Commentaire de Trib. trav. Liège (div. Liège), 14 février 2022, R.G. 21/326/A

Mis en ligne le vendredi 23 septembre 2022


Tribunal du travail de Liège (division Liège), 14 février 2022, R.G. 21/326/A

Terra Laboris

Dans un jugement du 14 février 2022, le Tribunal du travail de Liège (division Liège) rejette que constituent un motif grave des fautes liées à l’absence de port du masque dans le chef d’un membre du personnel soignant d’une M.R.S., dès lors que le fait n’est pas dûment avéré. De même, est rejeté – faute de preuve – le grief tiré de la contribution à la propagation du virus dans l’établissement.

Les faits

Une auxiliaire de soins prestant en maison de repos et de soins était, lors du déclenchement de l’épidémie de COVID-19 en mars 2020, responsable d’une partie des résidents du rez-de-chaussée de l’établissement. Des consignes furent alors prises, sur le plan sanitaire, à l’attention du personnel. Celles-ci portaient sur l’obligation de porter un masque buccal et une blouse jetable en cas de soins, de porter un masque de type chirurgical dès l’arrivée dans les locaux de la résidence et pendant toute la durée du service, ainsi qu’un masque de type FFP2 si le membre du personnel avait été en contact avec une personne positive au COVID-19. D’autres instructions sanitaires portaient sur l’obligation de prendre la température des membres du personnel au début et à la fin de chaque service, l’obligation d’informer la direction lorsqu’un membre du personnel présentait des symptômes du COVID-19, la mise en quarantaine du personnel testé positif ou présentant les symptômes du virus, la limitation des membres du personnel dans les espaces, ainsi que leur affectation à une seule zone d’activité afin de limiter les contacts avec l’ensemble des résidents.

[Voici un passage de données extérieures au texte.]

/-- R434: the kept choices of a token: slot, expert and gate. -/
def State.tokenChoices (s : State) (c : RouteCall) (t : Nat) : List Nat → Except NoPlace (List (Nat × Nat × Nat) × State)
  | [] => .ok ([], s)
  | j :: js =>
    let i := t * c.desc.k + j
    match s.engineNat c.origin c.seen (c.desc.inv + BitVec.ofNat 64 (4 * i)) 4 with
    | .error e => .error e
    | .ok (slot, s) =>
      match s.engineNat c.origin c.seen (c.desc.choice + BitVec.ofNat 64 (8 * i)) 8 with
      | .error e => .error e
      | .ok (w, s) =>
        match s.tokenChoices c t js with
        | .error e => .error e
        | .ok (r, s) => .ok ((slot, w % 65536, w / 2 ^ 32) :: r, s)

/-- R434: one token's combined row. -/
def State.combineToken (s : State) (c : RouteCall) (t : Nat) : State × RouteCall :=
  if c.broken then (s, c)
  else
    match s.tokenChoices c t (List.range c.desc.k) with
    | .error _ => (s, { (c.fail 5) with broken := true })
    | .ok (xs, s) =>
      let c := { c with choices := c.choices ++ xs.map (·.2.1) }
      let n := c.desc.yrb / (if c.desc.yBf then 2 else 4)
      let r := (List.range n).foldl (fun (acc : State × RouteCall × List Byte) i =>
        let q := xs.foldl (fun (a : State × RouteCall × Nat) x => a.1.combineStep a.2.1 i a.2.2 x) (acc.1, acc.2.1, 0)
        (q.1, q.2.1, acc.2.2 ++ combined c.desc.oBf q.2.2)) (s, c, [])
      let w := r.1.storeAll r.2.1 [(c.desc.out + BitVec.ofNat 64 (t * c.desc.orb), r.2.2)]
      (w.1, if w.2.errs.contains 5 then { w.2 with broken := true } else w.2)

/-- `ROUTE_CALL_COMPLETE` (R432): the oldest call of the engine that may complete. -/
def routeCallComplete (die : Nat) (s : State) : State :=
  match (s.router die).calls.find? fun c => c.running && (c.combine || s.routeDone c) with
  | none => s
  | some c =>
    if c.combine then
      let r := (List.range c.desc.ntok).foldl (fun (a : State × RouteCall) t => a.1.combineToken a.2 t) (s, c)
      r.1.endRoute r.2 (r.2.choices.filter (· < c.desc.nexp)).length 0
    else s.finishRoute c

/-- R376, R436: the calls of a killed context complete with ERR 4, and its experts answer no more. -/
def State.killRoutes (s0 : State) (mine : LaunchRef → Bool) : State :=
  let gone := (s0.routeCalls.filter fun c => !c.combine && mine c.origin.launch).map fun c => (c.desc.handle, c.seq)
  let s := if gone.isEmpty then s0 else (List.range 4).foldl (fun s d => s.modifyRouter d fun q =>
    { q with
      killed := gone ++ q.killed
      held := q.held.filter fun r => !gone.any fun k => k.1 == r.handle && r.seq.toNat ≤ k.2.toNat }) s0
  (List.range 4).foldl (fun s d =>
    let dead := (s.router d).calls.filter fun c => mine c.origin.launch
    let s := dead.foldl (fun s c => s.modifyRouter d fun q =>
      ({ q with calls := q.calls.filter fun x => x.idx != c.idx }).modifyRecord c.idx fun x =>
        { x with state := 2, err := 4 }) s
    s.modifyRouter d fun q =>
      { q with
        experts := q.experts.map fun e => if mine e.origin.launch then { e with closed := true } else e
        rows := q.rows.filter fun r => !(dead.any fun c => c.desc.handle == r.handle && c.seq == r.seq) }) s

end Sys2Proof.Machine
end

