/-- Whether the coordinator of a call is a member of this package. -/
def State.coordHere (s : State) (c : CollCall) : Bool :=
  let w := c.table.getD c.block.coord 0#32
  memberSess w == 0#10 && memberPkg w == s.pkg

/-- T of a call, where the member knows it; the spec gives no value where it does not. -/
def State.knownStart (s : State) (c : CollCall) : Nat × State :=
  match s.coord? c.block.handle c.seq with
  | some x => if x.stage = .held then s.draw else (x.tstart, s)
  | none => s.draw

/-- A call without a result completes with an error. -/
def State.failCall (s : State) (k : Nat) (c : CollCall) (err : Nat) : State :=
  let t := s.knownStart c
  t.2.endCall k c { err := err, tstart := t.1 % 2 ^ 64 }

/-- Every call of a list completes with an error. -/
def State.failCalls (s : State) (err : Nat) (l : List (Nat × CollCall)) : State :=
  l.foldl (fun s x => s.failCall x.1 x.2 err) s

/-- R410: whether the coordinator has flushed a sequence number of a handle, or a later one. -/
def State.flushedPast (s : State) (handle seq : Word32) : Bool :=
  s.coords.any fun x => x.handle == handle && x.stage == .flushed && seq.toNat ≤ x.seq.toNat

/-- Combines runs in an order, and with quantised transmissions, that R411 leaves open. (DESIGN CHOICE, log 48.) -/
def State.combineRuns (b : CollBlock) : Nat → List (List Word32) → State → List Word32 × State
  | 0, rs, s => (rs.headD [], s)
  | n + 1, rs, s =>
    match rs with
    | [] => ([], s)
    | [r] => (r, s)
    | rs =>
      let d := s.draw
      let r := rs.rotateLeft (d.1 % rs.length)
      let e := d.2.draw
      let i := e.1 % (r.length - 1)
      let p := e.2.draw
      let q := p.2.draw
      let go (k : Nat) (xs : List Word32) : List Word32 := if b.cfmt = tNone then xs else requant b.cfmt k xs
      let x := go (b.hops p.1) (r.headD [])
      let y := go (b.hops q.1) (r.tail.getD i [])
      State.combineRuns b n ((x.zip y).map (fun z => collCombine b z.1 z.2) :: r.tail.eraseIdx i) q.2

/-- R411: the scaling of a reduced value over `m` members. -/
def CollBlock.scaled (b : CollBlock) (m : Nat) (x : Word32) : Word32 :=
  if b.scale = 0 then x
  else
    let v := fp32.decode x.toNat
    let p := if b.scale = 2 then v.mul (Fp.fromInt b.nrank) else some v
    let q := p.bind fun p => (p.div (Fp.fromInt m)).1
    BitVec.ofNat 32 (fp32.finish .rne [v] q.isNone q).1

/-- R411: the reduction, run by run. (DESIGN CHOICE, log 48.) -/
def State.reduceRuns (s : State) (b : CollBlock) (datas : List (List Word32)) : Nat → Nat → List Word32 × State
  | 0, _ => ([], s)
  | n + 1, i =>
    let rs := datas.map fun d => (d.drop (i * b.runLength)).take b.runLength
    let r := State.combineRuns b datas.length rs s
    let q := r.2.reduceRuns b datas n (i + 1)
    (r.1.map (b.scaled datas.length) ++ q.1, q.2)

/-- R409: the flush of a call. -/
def State.flushCall (s : State) (x : Coordinator) (byRequest : Bool) : State :=
  match x.block with
  | none => s
  | some b =>
    let r := if b.op ≤ 1 then s.reduceRuns b (x.arrived.map (·.data)) ((b.srcCount + b.runLength - 1) / b.runLength) 0
      else ([], s)
    (r.2.modifyMaster x.cluster fun m =>
        { m with lostMembers := sat32 (m.lostMembers + (b.nrank - x.arrived.length)) }).putCoord
      { x with stage := .flushed, tflush := s.tick, twilight := x.stage == .twilight, byRequest := byRequest, reduced := r.1 }

/-- R409: a flush where all members, or inside Twilight a quorum, have arrived. -/
def State.tryFlush (s : State) (x : Coordinator) : State :=
  match x.block with
  | none => s
  | some b =>
    if x.arrived.length = b.nrank ∨ (x.stage = .twilight ∧ b.quorum ≤ x.arrived.length) then s.flushCall x false else s

/-- R409: T + TIMEOUT has come. (DEDUCED, log 53.) -/
def State.timeoutCoord (s : State) (x : Coordinator) : State :=
  match x.block with
  | none => s
  | some b =>
    if x.stage = .open_ ∧ x.tstart + b.timeout ≤ s.tick then
      if b.quorum ≤ x.arrived.length then s.flushCall x false else s.putCoord { x with stage := .twilight }
    else s

/-- R409: every member started completes with ERR 1. -/
def State.expireCoord (s : State) (x : Coordinator) : State :=
  match x.block with
  | none => s
  | some b =>
    if x.stage = .twilight ∧ x.tstart + b.timeout + b.twilight ≤ s.tick then
      let s := s.putCoord { x with stage := .failed }
      s.failCalls 1 ((s.collGroup x.handle x.seq).filter fun y => y.2.running)
    else s

/-- TIMEOUT and TIMEOUT + TWILIGHT of a call, where its coordinator has accepted it. -/
def Coordinator.timeout (x : Coordinator) : Nat :=
  match x.block with
  | some b => b.timeout
  | none => 0
def Coordinator.limit (x : Coordinator) : Nat :=
  match x.block with
  | some b => b.timeout + b.twilight
  | none => 0
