-- ==== Sys2Proof/Machine/Dispatch.lean ====
section
/-! DEFINITION. The meaning of every instruction, arm by arm. -/

namespace Sys2Proof.Machine
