-- ==== Sys2Proof/Decode.lean ====
section
/-! DEFINITION. The decoder and the encoder: the formats of R31 to R45, the opcode map of R52 and R53, and the fate of every pattern (R54). -/

namespace Sys2Proof

/-- What the decoder answers for an instruction (R54, steps 1 to 6). -/
inductive Decoded where
  | ok (i : Instr)
  /-- Steps 1 to 5: IllegalInstruction. -/
  | illegal
  /-- Step 6: QueueMisuse at issue. -/
  | misuse
  deriving DecidableEq, Repr

/-- The scalar register that a 5-bit code names, `l` being the literal word that code 13 takes (R28, R29). -/
def Reg.ofCode (l : Word32) (c : BitVec 5) : Option Reg :=
  if h : c.toNat < 12 then some (.a ⟨c.toNat, h⟩)
  else if c = 12#5 then some .zero
  else if c = 13#5 then some (.lit l)
  else if c = 14#5 then some .queue
  else if h : 16 ≤ c.toNat ∧ c.toNat < 28 then some (.d ⟨c.toNat - 16, by omega⟩)
  else none

/-- The 5-bit code of a scalar register (R29). -/
def Reg.code : Reg → BitVec 5
  | .a n => BitVec.ofNat 5 n.val
  | .zero => 12#5
  | .lit _ => 13#5
  | .queue => 14#5
  | .d n => BitVec.ofNat 5 (n.val + 16)

/-- A predicate in a 5-bit field, whose top bit must be 0 (R31). -/
def predOf (c : BitVec 5) : Option (BitVec 4) := if c.getLsbD 4 then none else some (c.setWidth 4)

/-- A predicate number as a 5-bit field. -/
def predField (p : BitVec 4) : BitVec 5 := p.setWidth 5

/-- The low bits of a 4-bit field whose other bits must be 0. -/
def low1 (c : BitVec 4) : Option Bool := if c.toNat < 2 then some (c.getLsbD 0) else none
def low1Field (b : Bool) : BitVec 4 := if b then 1#4 else 0#4
def low2 (c : BitVec 4) : Option (BitVec 2) := if c.toNat < 4 then some (c.setWidth 2) else none
def low2Field (b : BitVec 2) : BitVec 4 := b.setWidth 4

/-- The tile number in bits [10:8], between two reserved bits (R43). -/
def tileOf (c : BitVec 5) : Option (BitVec 3) := if c.getLsbD 4 || c.getLsbD 0 then none else some (c.extractLsb' 1 3)
def tileField (z : BitVec 3) : BitVec 5 := (z.setWidth 5) <<< 1

/-- The fields of format A, high bits first, without bit [0] (R31). -/
structure FormatA where
  n : Bool
  g : BitVec 4
  minor : BitVec 5
  s2 : BitVec 5
  s1 : BitVec 5
  d : BitVec 5
  major : BitVec 6
  deriving DecidableEq, Repr

def FormatA.word (f : FormatA) : Word32 :=
  BitVec.ofBool f.n ++ f.g ++ f.minor ++ f.s2 ++ f.s1 ++ f.d ++ f.major ++ 1#1

def FormatA.of (w : Word32) : FormatA where
  n := w.getLsbD 31
  g := w.extractLsb' 27 4
  minor := w.extractLsb' 22 5
  s2 := w.extractLsb' 17 5
  s1 := w.extractLsb' 12 5
  d := w.extractLsb' 7 5
  major := w.extractLsb' 1 6

/-- The fields of format I, high bits first, without bit [0] (R32). -/
structure FormatI where
  imm : BitVec 15
  s1 : BitVec 5
  d : BitVec 5
  major : BitVec 6
  deriving DecidableEq, Repr

def FormatI.word (f : FormatI) : Word32 :=
  f.imm ++ f.s1 ++ f.d ++ f.major ++ 1#1

def FormatI.of (w : Word32) : FormatI where
  imm := w.extractLsb' 17 15
  s1 := w.extractLsb' 12 5
  d := w.extractLsb' 7 5
  major := w.extractLsb' 1 6

/-- The fields of format SH, high bits first, without bit [0] (R33). -/
structure FormatSH where
  z3 : BitVec 3
  op : BitVec 2
  z4 : BitVec 4
  amt : BitVec 6
  s1 : BitVec 5
  d : BitVec 5
  major : BitVec 6
  deriving DecidableEq, Repr

def FormatSH.word (f : FormatSH) : Word32 :=
  f.z3 ++ f.op ++ f.z4 ++ f.amt ++ f.s1 ++ f.d ++ f.major ++ 1#1

def FormatSH.of (w : Word32) : FormatSH where
  z3 := w.extractLsb' 29 3
  op := w.extractLsb' 27 2
  z4 := w.extractLsb' 23 4
  amt := w.extractLsb' 17 6
  s1 := w.extractLsb' 12 5
  d := w.extractLsb' 7 5
  major := w.extractLsb' 1 6

/-- The fields of format CI, high bits first, without bit [0] (R34). -/
structure FormatCI where
  imm : BitVec 11
  cc : BitVec 4
  s1 : BitVec 5
  pd : BitVec 5
  major : BitVec 6
  deriving DecidableEq, Repr

def FormatCI.word (f : FormatCI) : Word32 :=
  f.imm ++ f.cc ++ f.s1 ++ f.pd ++ f.major ++ 1#1

def FormatCI.of (w : Word32) : FormatCI where
  imm := w.extractLsb' 21 11
  cc := w.extractLsb' 17 4
  s1 := w.extractLsb' 12 5
  pd := w.extractLsb' 7 5
  major := w.extractLsb' 1 6

/-- The fields of format LI, high bits first, without bit [0] (R35). -/
structure FormatLI where
  imm : BitVec 20
  d : BitVec 5
  major : BitVec 6
  deriving DecidableEq, Repr

def FormatLI.word (f : FormatLI) : Word32 :=
  f.imm ++ f.d ++ f.major ++ 1#1

def FormatLI.of (w : Word32) : FormatLI where
  imm := w.extractLsb' 12 20
  d := w.extractLsb' 7 5
  major := w.extractLsb' 1 6

/-- The fields of format M, high bits first, without bit [0] (R36, R37). -/
structure FormatM where
  off : BitVec 8
  op : BitVec 3
  la : BitVec 4
  base : BitVec 5
  data : BitVec 5
  major : BitVec 6
  deriving DecidableEq, Repr

def FormatM.word (f : FormatM) : Word32 :=
  f.off ++ f.op ++ f.la ++ f.base ++ f.data ++ f.major ++ 1#1

def FormatM.of (w : Word32) : FormatM where
  off := w.extractLsb' 24 8
  op := w.extractLsb' 21 3
  la := w.extractLsb' 17 4
  base := w.extractLsb' 12 5
  data := w.extractLsb' 7 5
  major := w.extractLsb' 1 6

/-- The fields of format B, high bits first, without bit [0] (R38). -/
structure FormatB where
  off : BitVec 20
  b : BitVec 5
  major : BitVec 6
  deriving DecidableEq, Repr

def FormatB.word (f : FormatB) : Word32 :=
  f.off ++ f.b ++ f.major ++ 1#1

def FormatB.of (w : Word32) : FormatB where
  off := w.extractLsb' 12 20
  b := w.extractLsb' 7 5
  major := w.extractLsb' 1 6

/-- The fields of format S, high bits first, without bit [0] (R39). -/
structure FormatS where
  z2 : BitVec 2
  w : Bool
  n : BitVec 12
  s1 : BitVec 5
  d : BitVec 5
  major : BitVec 6
  deriving DecidableEq, Repr

def FormatS.word (f : FormatS) : Word32 :=
  f.z2 ++ BitVec.ofBool f.w ++ f.n ++ f.s1 ++ f.d ++ f.major ++ 1#1

def FormatS.of (w : Word32) : FormatS where
  z2 := w.extractLsb' 30 2
  w := w.getLsbD 29
  n := w.extractLsb' 17 12
  s1 := w.extractLsb' 12 5
  d := w.extractLsb' 7 5
  major := w.extractLsb' 1 6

Au mois de juillet 2020, l’infirmière en chef constata que l’intéressée ne portait pas correctement son masque buccal alors qu’elle procurait des soins à une résidente. Les règles sanitaires lui furent rappelées à cette occasion. En octobre 2020, celle-ci effectua une prestation de travail après avoir prévenu qu’elle présentait des symptômes grippaux et interrompit celui-ci dans le cours de la prestation du lendemain. Il apparut qu’elle était positive au COVID-19 et fut immédiatement placée en quarantaine. Le lendemain, les membres du personnel furent également soumis à un test de dépistage et le résultat des tests, qui incluaient également les résidents, fit apparaître que quarante-trois de ceux-ci étaient contaminés (dont quinze au rez-de-chaussée), ainsi que neuf membres du personnel.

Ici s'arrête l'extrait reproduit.